* WHAT THE TASK ASKS *
Copy all the records exactly; the complete set is the expected result.

* EXERCISE MATERIALS *
= = = = = = =

-- ==== Sys2Proof/Machine/Compressor.lean ====
section
/-! DEFINITION. The meanings of unit C's commands (spec/40_bitmask_compressor.md R101 to R104). -/

namespace Sys2Proof.Machine

/-- CSTART k (R101): opens the job with `mask(k)`, replacing any open one; a `k` outside 0 to 31 answers
INVALID_PARAMETER and leaves no job open. Only the range test reads `k`. -/
def execCstart (k : Int) (s : State) : Host.Outcome State Fault Refusal :=
  if ValidK k then .next ({ s with c := UnitC.opened (BitVec.ofInt 5 k) }.respond .ok 0)
  else .next (s.raise .invalidParameter)

/-- CPUSH w (R102): answers `zext_64(w & MASK)`, or PROTOCOL when no job is open; no state is written. -/
def execCpush (w : Word) (s : State) : Host.Outcome State Fault Refusal :=
  if s.c.active then .next (s.respond .ok ((w &&& s.c.mask).setWidth 64))
  else .next (s.raise .protocol)

/-- CEND (R103): closes the job; accepted in every state. -/
def execCend (s : State) : Host.Outcome State Fault Refusal :=
  .next ({ s with c := s.c.closed }.respond .ok 0)

end Sys2Proof.Machine
end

= = = = = = =

* PROBLEM SOLUTION *
-- ==== Sys2Proof/Machine/Compressor.lean ====
section
/-! DEFINITION. The meanings of unit C's commands (spec/40_bitmask_compressor.md R101 to R104). -/

namespace Sys2Proof.Machine

/-- CSTART k (R101): opens the job with `mask(k)`, replacing any open one; a `k` outside 0 to 31 answers
INVALID_PARAMETER and leaves no job open. Only the range test reads `k`. -/
def execCstart (k : Int) (s : State) : Host.Outcome State Fault Refusal :=
  if ValidK k then .next ({ s with c := UnitC.opened (BitVec.ofInt 5 k) }.respond .ok 0)
  else .next (s.raise .invalidParameter)

/-- CPUSH w (R102): answers `zext_64(w & MASK)`, or PROTOCOL when no job is open; no state is written. -/
def execCpush (w : Word) (s : State) : Host.Outcome State Fault Refusal :=
  if s.c.active then .next (s.respond .ok ((w &&& s.c.mask).setWidth 64))
  else .next (s.raise .protocol)

/-- CEND (R103): closes the job; accepted in every state. -/
def execCend (s : State) : Host.Outcome State Fault Refusal :=
  .next ({ s with c := s.c.closed }.respond .ok 0)

end Sys2Proof.Machine
end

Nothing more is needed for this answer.